## What needs to be done
Which lines run from the line with "0x7050 is record" through the line with "u.log.clear = none ∧ u.reg" in the entries below? Print them exactly, both ends included, and nothing more.

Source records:

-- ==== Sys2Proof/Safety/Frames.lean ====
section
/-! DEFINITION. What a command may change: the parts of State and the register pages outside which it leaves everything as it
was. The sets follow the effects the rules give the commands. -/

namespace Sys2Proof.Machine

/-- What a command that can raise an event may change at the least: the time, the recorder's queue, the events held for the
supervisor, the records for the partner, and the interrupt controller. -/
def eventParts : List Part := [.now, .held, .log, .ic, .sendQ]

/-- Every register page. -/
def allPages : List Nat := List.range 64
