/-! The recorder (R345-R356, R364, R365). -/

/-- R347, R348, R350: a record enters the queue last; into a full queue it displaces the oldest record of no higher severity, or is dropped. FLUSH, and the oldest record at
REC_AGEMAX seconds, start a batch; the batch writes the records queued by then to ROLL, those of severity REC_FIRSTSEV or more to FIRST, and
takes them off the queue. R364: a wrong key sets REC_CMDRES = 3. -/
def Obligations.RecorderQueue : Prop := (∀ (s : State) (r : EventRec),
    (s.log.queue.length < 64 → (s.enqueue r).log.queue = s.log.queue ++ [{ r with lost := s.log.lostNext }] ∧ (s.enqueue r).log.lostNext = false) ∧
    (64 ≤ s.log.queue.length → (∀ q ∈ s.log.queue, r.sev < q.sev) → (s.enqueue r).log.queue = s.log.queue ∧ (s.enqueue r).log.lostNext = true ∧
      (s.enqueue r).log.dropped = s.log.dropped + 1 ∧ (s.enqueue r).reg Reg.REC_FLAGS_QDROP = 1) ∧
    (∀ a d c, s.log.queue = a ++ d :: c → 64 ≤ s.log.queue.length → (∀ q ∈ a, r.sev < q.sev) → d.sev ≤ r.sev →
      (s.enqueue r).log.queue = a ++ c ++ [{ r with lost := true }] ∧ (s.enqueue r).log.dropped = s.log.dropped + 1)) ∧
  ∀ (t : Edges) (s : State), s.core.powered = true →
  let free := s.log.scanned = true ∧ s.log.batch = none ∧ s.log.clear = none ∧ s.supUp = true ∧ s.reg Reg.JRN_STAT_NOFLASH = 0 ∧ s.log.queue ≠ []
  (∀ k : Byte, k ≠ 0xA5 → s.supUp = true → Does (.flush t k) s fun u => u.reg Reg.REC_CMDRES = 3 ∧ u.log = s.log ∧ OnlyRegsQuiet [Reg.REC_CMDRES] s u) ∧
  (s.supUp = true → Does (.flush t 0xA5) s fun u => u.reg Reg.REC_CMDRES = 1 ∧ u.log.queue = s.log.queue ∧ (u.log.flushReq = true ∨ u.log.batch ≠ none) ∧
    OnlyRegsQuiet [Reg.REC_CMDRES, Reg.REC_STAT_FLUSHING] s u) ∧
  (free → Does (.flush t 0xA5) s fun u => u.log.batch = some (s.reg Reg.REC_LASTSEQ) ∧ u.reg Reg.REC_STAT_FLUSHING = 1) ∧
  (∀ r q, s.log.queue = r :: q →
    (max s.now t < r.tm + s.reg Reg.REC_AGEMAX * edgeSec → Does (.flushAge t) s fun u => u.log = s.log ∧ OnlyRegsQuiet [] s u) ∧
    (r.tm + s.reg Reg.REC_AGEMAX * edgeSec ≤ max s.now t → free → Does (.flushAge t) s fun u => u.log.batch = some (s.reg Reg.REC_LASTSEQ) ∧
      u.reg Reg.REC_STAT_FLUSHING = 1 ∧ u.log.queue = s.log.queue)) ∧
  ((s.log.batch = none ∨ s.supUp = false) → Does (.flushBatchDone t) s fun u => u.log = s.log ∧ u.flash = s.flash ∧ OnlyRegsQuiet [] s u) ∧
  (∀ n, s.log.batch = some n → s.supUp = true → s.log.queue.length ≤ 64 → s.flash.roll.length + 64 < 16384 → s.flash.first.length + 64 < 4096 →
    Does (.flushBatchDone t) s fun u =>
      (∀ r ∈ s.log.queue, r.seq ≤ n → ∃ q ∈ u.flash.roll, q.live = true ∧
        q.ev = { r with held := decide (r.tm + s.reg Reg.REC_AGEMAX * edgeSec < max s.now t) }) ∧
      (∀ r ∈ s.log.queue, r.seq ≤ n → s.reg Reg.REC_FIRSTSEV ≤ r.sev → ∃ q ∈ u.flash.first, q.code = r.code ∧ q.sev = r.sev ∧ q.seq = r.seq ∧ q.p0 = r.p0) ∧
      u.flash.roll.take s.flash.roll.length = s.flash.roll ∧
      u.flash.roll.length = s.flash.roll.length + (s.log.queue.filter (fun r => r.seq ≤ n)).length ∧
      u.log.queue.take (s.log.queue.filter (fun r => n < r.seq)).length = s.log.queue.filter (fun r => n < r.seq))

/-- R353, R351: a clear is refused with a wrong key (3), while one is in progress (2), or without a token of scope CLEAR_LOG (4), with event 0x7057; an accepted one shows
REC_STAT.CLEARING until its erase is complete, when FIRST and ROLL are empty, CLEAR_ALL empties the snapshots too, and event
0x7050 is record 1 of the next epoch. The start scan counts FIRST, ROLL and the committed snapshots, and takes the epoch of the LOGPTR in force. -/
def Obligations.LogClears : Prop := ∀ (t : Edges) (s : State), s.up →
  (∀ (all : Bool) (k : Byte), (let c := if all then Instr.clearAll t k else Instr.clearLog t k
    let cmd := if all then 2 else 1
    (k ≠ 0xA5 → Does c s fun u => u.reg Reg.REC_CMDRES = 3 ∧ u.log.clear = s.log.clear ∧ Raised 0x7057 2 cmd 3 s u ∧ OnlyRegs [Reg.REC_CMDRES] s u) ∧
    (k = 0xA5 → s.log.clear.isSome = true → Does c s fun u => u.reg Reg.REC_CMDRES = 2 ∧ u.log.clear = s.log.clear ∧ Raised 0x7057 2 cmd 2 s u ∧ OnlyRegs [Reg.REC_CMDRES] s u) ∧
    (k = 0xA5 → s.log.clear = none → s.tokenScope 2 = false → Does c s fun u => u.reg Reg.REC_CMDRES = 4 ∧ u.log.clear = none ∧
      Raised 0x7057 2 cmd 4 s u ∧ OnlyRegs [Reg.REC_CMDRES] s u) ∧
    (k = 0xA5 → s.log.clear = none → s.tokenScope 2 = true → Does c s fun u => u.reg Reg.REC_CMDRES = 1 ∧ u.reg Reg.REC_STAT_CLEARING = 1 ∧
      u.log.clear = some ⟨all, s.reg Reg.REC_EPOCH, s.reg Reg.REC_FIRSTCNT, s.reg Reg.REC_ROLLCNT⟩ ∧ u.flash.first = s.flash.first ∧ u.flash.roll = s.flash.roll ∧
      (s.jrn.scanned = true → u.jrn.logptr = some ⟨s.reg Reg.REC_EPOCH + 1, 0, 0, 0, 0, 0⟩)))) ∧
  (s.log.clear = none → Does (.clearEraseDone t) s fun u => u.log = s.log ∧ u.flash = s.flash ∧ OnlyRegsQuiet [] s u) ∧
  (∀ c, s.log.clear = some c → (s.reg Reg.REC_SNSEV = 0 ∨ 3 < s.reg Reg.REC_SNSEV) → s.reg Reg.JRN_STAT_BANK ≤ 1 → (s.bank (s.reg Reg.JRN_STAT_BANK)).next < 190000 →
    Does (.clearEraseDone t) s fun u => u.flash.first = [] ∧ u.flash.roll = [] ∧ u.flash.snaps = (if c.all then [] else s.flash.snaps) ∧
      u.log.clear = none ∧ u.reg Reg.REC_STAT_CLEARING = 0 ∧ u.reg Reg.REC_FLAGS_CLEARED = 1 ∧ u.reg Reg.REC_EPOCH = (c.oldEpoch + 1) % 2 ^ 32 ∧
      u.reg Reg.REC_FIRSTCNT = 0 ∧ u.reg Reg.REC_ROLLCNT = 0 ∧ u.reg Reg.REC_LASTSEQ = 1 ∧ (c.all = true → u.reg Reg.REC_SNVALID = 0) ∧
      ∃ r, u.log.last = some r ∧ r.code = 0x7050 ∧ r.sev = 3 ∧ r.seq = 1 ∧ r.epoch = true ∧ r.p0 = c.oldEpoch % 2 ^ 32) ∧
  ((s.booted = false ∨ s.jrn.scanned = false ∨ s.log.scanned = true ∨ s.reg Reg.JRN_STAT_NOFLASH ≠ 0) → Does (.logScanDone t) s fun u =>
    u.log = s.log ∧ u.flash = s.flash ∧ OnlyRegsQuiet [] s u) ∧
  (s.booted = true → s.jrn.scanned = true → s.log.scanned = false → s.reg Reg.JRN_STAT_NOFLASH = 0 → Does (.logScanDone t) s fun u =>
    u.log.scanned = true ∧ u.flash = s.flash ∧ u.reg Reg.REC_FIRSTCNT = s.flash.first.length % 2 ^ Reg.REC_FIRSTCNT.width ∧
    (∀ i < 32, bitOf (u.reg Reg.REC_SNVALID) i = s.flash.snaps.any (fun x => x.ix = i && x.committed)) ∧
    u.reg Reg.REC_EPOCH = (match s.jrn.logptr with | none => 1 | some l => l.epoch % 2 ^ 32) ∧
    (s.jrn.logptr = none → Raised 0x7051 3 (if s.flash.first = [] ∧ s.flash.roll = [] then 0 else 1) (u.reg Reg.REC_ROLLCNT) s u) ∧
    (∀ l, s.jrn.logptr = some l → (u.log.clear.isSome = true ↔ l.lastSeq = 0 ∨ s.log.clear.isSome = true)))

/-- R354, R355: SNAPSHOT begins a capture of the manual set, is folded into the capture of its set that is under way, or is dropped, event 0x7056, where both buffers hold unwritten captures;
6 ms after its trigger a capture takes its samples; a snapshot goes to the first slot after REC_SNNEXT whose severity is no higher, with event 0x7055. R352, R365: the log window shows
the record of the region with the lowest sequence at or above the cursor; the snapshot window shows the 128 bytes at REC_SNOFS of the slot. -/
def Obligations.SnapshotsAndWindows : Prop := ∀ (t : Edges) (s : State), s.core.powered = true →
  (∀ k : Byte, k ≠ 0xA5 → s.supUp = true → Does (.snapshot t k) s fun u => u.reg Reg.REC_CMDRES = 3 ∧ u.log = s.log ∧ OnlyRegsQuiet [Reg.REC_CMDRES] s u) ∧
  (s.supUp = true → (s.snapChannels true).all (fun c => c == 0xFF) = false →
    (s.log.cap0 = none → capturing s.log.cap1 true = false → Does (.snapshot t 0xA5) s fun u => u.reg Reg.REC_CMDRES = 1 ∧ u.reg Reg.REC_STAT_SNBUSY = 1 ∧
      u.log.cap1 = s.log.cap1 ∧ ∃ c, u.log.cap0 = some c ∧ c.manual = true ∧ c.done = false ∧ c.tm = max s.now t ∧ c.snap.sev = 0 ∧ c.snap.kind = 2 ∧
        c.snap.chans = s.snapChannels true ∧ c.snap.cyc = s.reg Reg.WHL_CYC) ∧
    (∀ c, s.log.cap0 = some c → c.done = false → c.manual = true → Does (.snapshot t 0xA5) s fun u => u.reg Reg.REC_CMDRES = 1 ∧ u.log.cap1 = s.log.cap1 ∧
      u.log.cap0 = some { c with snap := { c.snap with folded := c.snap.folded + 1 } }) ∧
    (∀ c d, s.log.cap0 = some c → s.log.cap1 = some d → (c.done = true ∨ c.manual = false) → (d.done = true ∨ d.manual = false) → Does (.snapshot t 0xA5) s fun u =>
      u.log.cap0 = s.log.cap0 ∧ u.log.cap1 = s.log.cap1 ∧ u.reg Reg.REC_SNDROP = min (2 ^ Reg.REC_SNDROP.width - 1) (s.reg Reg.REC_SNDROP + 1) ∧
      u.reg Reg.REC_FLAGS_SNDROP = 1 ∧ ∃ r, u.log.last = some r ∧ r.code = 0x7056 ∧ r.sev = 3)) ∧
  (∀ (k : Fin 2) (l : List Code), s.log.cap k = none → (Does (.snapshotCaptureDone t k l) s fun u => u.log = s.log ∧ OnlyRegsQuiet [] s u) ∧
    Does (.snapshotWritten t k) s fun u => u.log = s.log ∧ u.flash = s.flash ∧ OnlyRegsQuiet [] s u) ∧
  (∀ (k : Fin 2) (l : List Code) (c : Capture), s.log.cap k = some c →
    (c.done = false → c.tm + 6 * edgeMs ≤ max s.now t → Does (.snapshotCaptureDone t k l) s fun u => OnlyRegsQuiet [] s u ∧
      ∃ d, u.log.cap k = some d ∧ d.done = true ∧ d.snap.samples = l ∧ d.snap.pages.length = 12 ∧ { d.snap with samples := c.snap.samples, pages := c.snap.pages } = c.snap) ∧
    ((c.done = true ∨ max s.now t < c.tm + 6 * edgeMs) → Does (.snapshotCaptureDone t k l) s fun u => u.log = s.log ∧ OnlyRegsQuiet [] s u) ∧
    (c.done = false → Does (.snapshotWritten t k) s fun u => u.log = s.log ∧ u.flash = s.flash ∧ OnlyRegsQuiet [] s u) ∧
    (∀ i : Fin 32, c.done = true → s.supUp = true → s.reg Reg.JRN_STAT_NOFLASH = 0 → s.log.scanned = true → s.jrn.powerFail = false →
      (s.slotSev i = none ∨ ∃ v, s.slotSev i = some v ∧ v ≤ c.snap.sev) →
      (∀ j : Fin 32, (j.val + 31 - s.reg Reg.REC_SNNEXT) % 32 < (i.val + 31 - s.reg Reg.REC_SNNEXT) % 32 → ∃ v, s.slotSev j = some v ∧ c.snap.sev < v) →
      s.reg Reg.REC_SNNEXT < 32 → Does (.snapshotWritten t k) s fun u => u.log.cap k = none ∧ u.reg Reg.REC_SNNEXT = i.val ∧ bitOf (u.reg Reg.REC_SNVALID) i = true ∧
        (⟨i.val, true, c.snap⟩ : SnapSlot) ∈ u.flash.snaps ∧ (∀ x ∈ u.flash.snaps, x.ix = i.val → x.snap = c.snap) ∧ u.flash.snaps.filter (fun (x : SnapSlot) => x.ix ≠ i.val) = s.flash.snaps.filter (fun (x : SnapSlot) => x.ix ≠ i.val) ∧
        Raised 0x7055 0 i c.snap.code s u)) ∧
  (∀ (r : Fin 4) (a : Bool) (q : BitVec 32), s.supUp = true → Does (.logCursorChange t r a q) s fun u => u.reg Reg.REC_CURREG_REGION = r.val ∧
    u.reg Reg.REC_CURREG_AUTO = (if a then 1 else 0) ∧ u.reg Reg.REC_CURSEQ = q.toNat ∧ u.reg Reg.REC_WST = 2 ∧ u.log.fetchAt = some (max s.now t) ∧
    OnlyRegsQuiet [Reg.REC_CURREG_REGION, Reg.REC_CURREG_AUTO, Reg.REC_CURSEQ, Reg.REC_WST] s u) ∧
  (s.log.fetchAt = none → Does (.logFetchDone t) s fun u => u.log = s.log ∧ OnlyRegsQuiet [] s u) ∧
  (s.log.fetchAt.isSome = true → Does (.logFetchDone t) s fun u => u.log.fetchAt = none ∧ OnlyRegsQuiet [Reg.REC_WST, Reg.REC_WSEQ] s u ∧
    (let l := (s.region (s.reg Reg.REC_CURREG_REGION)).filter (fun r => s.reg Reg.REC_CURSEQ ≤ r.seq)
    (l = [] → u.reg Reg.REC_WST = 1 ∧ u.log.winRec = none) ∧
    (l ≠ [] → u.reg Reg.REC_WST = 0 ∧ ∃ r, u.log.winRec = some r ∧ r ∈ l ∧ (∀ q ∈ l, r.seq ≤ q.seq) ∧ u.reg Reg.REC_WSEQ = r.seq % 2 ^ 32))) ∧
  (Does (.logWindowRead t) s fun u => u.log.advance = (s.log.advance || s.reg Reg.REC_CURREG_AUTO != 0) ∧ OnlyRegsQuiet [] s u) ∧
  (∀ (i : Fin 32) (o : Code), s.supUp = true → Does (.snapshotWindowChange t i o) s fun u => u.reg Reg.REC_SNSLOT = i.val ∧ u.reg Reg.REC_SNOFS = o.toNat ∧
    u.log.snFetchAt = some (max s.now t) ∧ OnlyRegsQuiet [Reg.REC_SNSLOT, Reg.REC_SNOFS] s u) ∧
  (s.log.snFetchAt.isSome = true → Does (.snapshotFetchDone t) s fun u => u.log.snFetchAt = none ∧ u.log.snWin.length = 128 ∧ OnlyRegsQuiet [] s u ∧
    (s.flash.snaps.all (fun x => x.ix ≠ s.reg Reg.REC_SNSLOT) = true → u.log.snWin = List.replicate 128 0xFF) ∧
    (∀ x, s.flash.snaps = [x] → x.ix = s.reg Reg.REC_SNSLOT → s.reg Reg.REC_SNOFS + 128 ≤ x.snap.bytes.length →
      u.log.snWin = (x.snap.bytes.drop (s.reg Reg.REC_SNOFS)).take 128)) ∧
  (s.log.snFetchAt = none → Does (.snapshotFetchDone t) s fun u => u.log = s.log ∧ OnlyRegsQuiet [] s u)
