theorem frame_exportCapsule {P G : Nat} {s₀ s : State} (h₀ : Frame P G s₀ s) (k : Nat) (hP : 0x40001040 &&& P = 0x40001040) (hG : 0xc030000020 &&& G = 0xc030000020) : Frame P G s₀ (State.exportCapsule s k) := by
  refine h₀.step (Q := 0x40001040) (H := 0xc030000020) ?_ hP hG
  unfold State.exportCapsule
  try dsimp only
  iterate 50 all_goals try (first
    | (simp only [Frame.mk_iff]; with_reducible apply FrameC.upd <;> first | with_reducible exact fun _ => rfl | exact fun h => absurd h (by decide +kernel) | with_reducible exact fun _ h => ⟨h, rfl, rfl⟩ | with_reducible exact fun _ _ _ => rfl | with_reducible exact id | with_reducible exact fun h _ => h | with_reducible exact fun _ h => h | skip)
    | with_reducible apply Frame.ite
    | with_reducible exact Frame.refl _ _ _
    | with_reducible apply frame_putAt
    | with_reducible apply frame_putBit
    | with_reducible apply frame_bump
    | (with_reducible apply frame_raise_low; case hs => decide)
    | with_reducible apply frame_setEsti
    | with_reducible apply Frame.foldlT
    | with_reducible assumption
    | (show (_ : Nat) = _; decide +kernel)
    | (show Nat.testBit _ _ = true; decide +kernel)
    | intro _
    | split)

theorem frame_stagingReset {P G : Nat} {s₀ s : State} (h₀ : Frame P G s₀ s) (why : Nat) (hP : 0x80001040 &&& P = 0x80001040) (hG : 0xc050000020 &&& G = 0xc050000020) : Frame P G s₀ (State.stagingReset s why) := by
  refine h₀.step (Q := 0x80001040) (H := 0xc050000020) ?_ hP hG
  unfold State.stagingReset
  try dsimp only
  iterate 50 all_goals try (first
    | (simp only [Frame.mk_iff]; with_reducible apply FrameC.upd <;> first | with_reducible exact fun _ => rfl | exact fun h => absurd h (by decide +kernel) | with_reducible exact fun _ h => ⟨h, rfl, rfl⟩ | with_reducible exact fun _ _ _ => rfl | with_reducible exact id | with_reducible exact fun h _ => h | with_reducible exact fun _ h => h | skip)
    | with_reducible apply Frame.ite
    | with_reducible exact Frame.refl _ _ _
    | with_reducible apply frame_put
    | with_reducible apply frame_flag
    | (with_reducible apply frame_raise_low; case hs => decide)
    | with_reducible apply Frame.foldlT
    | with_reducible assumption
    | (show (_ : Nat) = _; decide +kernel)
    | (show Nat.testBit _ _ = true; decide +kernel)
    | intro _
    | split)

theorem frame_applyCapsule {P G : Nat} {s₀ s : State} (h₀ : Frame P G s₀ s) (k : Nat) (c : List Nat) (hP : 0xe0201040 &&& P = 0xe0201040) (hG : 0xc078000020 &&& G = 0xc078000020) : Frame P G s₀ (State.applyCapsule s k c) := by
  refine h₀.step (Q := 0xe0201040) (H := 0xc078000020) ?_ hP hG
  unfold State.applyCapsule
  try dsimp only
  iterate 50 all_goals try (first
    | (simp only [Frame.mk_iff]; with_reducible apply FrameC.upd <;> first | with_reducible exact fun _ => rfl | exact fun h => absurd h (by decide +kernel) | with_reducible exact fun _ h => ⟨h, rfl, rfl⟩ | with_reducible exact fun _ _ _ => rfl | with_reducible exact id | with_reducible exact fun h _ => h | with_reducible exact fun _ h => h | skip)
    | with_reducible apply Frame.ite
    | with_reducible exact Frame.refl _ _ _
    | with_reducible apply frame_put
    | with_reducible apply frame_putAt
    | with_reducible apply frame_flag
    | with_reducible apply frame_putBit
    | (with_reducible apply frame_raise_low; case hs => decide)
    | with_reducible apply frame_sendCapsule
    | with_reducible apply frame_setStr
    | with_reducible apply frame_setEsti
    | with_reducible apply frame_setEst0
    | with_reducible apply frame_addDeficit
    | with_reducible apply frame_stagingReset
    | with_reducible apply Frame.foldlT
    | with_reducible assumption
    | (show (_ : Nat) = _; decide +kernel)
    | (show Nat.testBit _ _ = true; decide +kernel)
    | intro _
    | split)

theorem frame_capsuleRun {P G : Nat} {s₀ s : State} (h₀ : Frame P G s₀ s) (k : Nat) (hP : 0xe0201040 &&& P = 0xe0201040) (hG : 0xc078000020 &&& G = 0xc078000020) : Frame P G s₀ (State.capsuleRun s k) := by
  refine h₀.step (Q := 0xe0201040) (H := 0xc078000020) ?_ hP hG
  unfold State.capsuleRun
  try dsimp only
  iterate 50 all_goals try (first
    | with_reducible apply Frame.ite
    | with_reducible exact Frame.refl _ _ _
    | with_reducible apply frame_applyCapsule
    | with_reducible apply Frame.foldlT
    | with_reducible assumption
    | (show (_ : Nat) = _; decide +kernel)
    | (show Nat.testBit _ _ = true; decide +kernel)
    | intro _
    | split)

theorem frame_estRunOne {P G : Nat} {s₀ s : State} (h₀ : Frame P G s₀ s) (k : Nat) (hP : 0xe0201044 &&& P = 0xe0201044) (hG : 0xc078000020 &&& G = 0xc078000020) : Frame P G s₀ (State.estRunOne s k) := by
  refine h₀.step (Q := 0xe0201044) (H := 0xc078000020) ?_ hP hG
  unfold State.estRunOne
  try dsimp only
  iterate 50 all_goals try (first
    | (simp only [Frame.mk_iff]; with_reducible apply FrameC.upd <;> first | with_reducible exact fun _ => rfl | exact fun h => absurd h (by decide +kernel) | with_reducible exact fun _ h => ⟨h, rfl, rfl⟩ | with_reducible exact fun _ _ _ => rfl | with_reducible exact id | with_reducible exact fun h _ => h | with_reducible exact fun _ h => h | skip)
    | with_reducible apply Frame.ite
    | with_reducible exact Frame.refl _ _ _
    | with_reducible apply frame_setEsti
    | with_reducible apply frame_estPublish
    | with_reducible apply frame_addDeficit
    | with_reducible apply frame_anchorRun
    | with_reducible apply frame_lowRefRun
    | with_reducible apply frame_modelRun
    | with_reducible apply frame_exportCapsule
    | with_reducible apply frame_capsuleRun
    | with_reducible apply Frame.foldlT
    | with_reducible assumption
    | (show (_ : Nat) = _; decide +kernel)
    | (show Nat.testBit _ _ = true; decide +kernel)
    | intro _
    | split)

## Exercise result
0x7050 is record 1 of the next epoch. The start scan counts FIRST, ROLL and the committed snapshots, and takes the epoch of the LOGPTR in force. -/
def Obligations.LogClears : Prop := ∀ (t : Edges) (s : State), s.up →
  (∀ (all : Bool) (k : Byte), (let c := if all then Instr.clearAll t k else Instr.clearLog t k
    let cmd := if all then 2 else 1
    (k ≠ 0xA5 → Does c s fun u => u.reg Reg.REC_CMDRES = 3 ∧ u.log.clear = s.log.clear ∧ Raised 0x7057 2 cmd 3 s u ∧ OnlyRegs [Reg.REC_CMDRES] s u) ∧
    (k = 0xA5 → s.log.clear.isSome = true → Does c s fun u => u.reg Reg.REC_CMDRES = 2 ∧ u.log.clear = s.log.clear ∧ Raised 0x7057 2 cmd 2 s u ∧ OnlyRegs [Reg.REC_CMDRES] s u) ∧
    (k = 0xA5 → s.log.clear = none → s.tokenScope 2 = false → Does c s fun u => u.reg Reg.REC_CMDRES = 4 ∧ u.log.clear = none ∧
      Raised 0x7057 2 cmd 4 s u ∧ OnlyRegs [Reg.REC_CMDRES] s u) ∧
    (k = 0xA5 → s.log.clear = none → s.tokenScope 2 = true → Does c s fun u => u.reg Reg.REC_CMDRES = 1 ∧ u.reg Reg.REC_STAT_CLEARING = 1 ∧
      u.log.clear = some ⟨all, s.reg Reg.REC_EPOCH, s.reg Reg.REC_FIRSTCNT, s.reg Reg.REC_ROLLCNT⟩ ∧ u.flash.first = s.flash.first ∧ u.flash.roll = s.flash.roll ∧
      (s.jrn.scanned = true → u.jrn.logptr = some ⟨s.reg Reg.REC_EPOCH + 1, 0, 0, 0, 0, 0⟩)))) ∧
  (s.log.clear = none → Does (.clearEraseDone t) s fun u => u.log = s.log ∧ u.flash = s.flash ∧ OnlyRegsQuiet [] s u) ∧
  (∀ c, s.log.clear = some c → (s.reg Reg.REC_SNSEV = 0 ∨ 3 < s.reg Reg.REC_SNSEV) → s.reg Reg.JRN_STAT_BANK ≤ 1 → (s.bank (s.reg Reg.JRN_STAT_BANK)).next < 190000 →
    Does (.clearEraseDone t) s fun u => u.flash.first = [] ∧ u.flash.roll = [] ∧ u.flash.snaps = (if c.all then [] else s.flash.snaps) ∧
      u.log.clear = none ∧ u.reg Reg.REC_STAT_CLEARING = 0 ∧ u.reg Reg.REC_FLAGS_CLEARED = 1 ∧ u.reg Reg.REC_EPOCH = (c.oldEpoch + 1) % 2 ^ 32 ∧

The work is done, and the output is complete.